During the protests, drivers have told CLB that they have tried to be restrained – some drivers said they would rather commit suicide than carry out road-blocking tactics and others wanted to take the case to court instead. However, no local lawyer has been found that will dare to take on the case.
CLB called Dazhou Municipal Government for government views on the case, but officials refused to discuss the case in details. Officials commented that, “sacrifices must be made during reforms”. Government staff also told CLB that the strikers were “just making trouble”, and announced that “no matter what complaint they let loose, it will be dealt with by the local government” [and resolved in favour of the local government].
The drivers meanwhile have confided in CLB that they will not give up their struggle without a fight, as one day they may succeed, and if they can succeed in Dazhou, it will mean a success for taxi-drivers nation-wide.
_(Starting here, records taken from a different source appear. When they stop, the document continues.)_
/-- Only these events give these codes (spec 60 R171 to R177). -/
def Obligations.CodesHaveTheirCauses : Prop :=
  ∀ (s t : State) (r : Response), step s = .next t → t.log = s.log ++ [r] →
    match r.code with
    | .ok => (s.phase = .dFcs ∧ s.rx.bytes = s.acc :: t.rx.bytes) ∨ (s.phase = .idle ∧ t.rx = s.rx)
    | .framingError => s.phase = .dSof ∧ ∃ b, s.rx.bytes = b :: t.rx.bytes ∧ b ≠ 0xFE#8
    | .checksumError => s.phase = .dFcs ∧ ∃ b, s.rx.bytes = b :: t.rx.bytes ∧ b ≠ s.acc
    | .endOfStream => s.phase ≠ .idle ∧ s.rx = ⟨[], .closed⟩ ∧ t.rx = s.rx
    | .ioError => s.phase ≠ .idle ∧ s.rx = ⟨[], .errored⟩ ∧ t.rx = s.rx
    | .frameTooLarge => s.phase = .idle ∧ t.rx = s.rx ∧ ∃ c p, (s.schedule.head? = some (.issue c) ∨ s.port.head? = some c) ∧
        ((decode c = .encodeW1 p ∧ p.payload.length > 253) ∨ (decode c = .encodeW2 p ∧ p.payload.length > 65533))
    | .cancelled => s.phase ≠ .idle ∧ t.rx = s.rx ∧ ∃ c, (s.schedule.head? = some (.issue c) ∨ s.port.head? = some c) ∧
        Command.isAbort c = true
    | .illegalCommand => s.phase = .idle ∧ t.rx = s.rx ∧ ∃ c, (s.schedule.head? = some (.issue c) ∨ s.port.head? = some c) ∧
        (c.word.toNat % 4 = 0 ∨ ((c.word.toNat % 4 = 1 ∨ c.word.toNat % 4 = 2) ∧ c.word.toNat / 8 ≠ 0))

/-- Spec 70 R200, the RESET input at any time: the block is idle, nothing is answered, the stream, the log and the port are as
before, and a command is accepted at once. That the port is as before is the model's choice (log 6). What the other registers
hold after it is open (log 3), so nothing is said of them. -/
def Obligations.ResetInput : Prop :=
  ∀ (s : State) (ms : List Move), s.schedule = .reset :: ms →
    ∃ t, step s = .next t ∧ t.phase = .idle ∧ t.rx = s.rx ∧ t.log = s.log ∧ t.port = s.port ∧ t.schedule = ms ∧
      (∀ c, s.port = [] → issue c t = exec (decode c) t) ∧
      (∀ c rest, s.port = c :: rest → blockStep t = exec (decode c) { t with port := rest })

/-- The moves of the host and the transport on the stream (spec 60 R181, 92 D26, D27), the moves with no effect on the block
(log 15), and another reader's taking of a byte (spec 20 R54). That a move whose condition fails is refused by a name,
`streamNotOpen` or `reopenWhileBusy`, is the model's choice (log 9), and so is the move `otherRead` (log 14). -/
def Obligations.TransportMoves : Prop :=
  ∀ s : State,
    (s.rx.term = .opened →
      (∀ bs, runMove (.push bs) s = .next { s with rx := ⟨s.rx.bytes ++ bs, .opened⟩ }) ∧
      runMove .close s = .next { s with rx := ⟨s.rx.bytes, .closed⟩ } ∧
      runMove .fail s = .next { s with rx := ⟨s.rx.bytes, .errored⟩ }) ∧
    (s.rx.term ≠ .opened →
      (∀ bs, runMove (.push bs) s = .refused .streamNotOpen) ∧ runMove .close s = .refused .streamNotOpen ∧
      runMove .fail s = .refused .streamNotOpen) ∧
    (s.phase = .idle → runMove .reopen s = .next { s with rx := ⟨[], .opened⟩ }) ∧
    (s.phase ≠ .idle → runMove .reopen s = .refused .reopenWhileBusy) ∧
    (∀ f, runMove (.txWrite f) s = .next s) ∧ runMove .readLog s = .next s ∧
    runMove .otherRead s = .next { s with rx := ⟨s.rx.bytes.tail, s.rx.term⟩ }

/-- The invariant holds after reset. -/
def Obligations.ResetMeetsInv : Prop := State.reset.Inv

/-- Every step keeps the invariant: the payload buffer stays canonical and within 0 to 65534, the decoder's registers agree with
its phase, no ABORT waits at the port, and every response of the log has the form of spec 10 R24. -/
def Obligations.StepKeepsInv : Prop :=
  ∀ s t : State, s.Inv → step s = .next t → t.Inv

/-- The machine never stops by itself: under the invariant a step answers a next state where the next move of the schedule may be
made, and is refused otherwise, RX.REOPEN as `reopenWhileBusy` and a move of the transport as `streamNotOpen`; so it never faults.
A block that holds, and an idle block at whose port nothing waits, keeps its state. The refusals by name are the model's choice
(log 9), and so is that a block with no enabled step answers its own state as the next (log 10). -/
def Obligations.StepNeverStopsByItself : Prop :=
  ∀ s : State, s.Inv →
    (s.nextMoveEnabled = true → ∃ t, step s = .next t) ∧
    (∀ m ms, s.schedule = m :: ms → Move.enabled m s = false →
      (m = .reopen → step s = .refused .reopenWhileBusy) ∧ (m ≠ .reopen → step s = .refused .streamNotOpen)) ∧
    ((s.phase = .idle ∧ s.port = []) ∨ (s.phase ≠ .idle ∧ s.portBlocked = true ∧ s.rx = ⟨[], .opened⟩) →
      blockStep s = .next s ∧ (s.schedule = [] → step s = .next s))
Note 1: The new policy will have a huge impact on both taxi-owners and drivers. As both taxi’s and the TOCs are very expensive, generally a family may own the taxi and their family members work in shifts or rent it out some of the time to drivers who cannot afford buying one. If the government takes away one TOCs, it may affect several families at the same time who all rely on the taxi as the main form of income. As the number of drivers is then higher than owners and the two are often interchangeable, the term “drivers” has been throughout this article.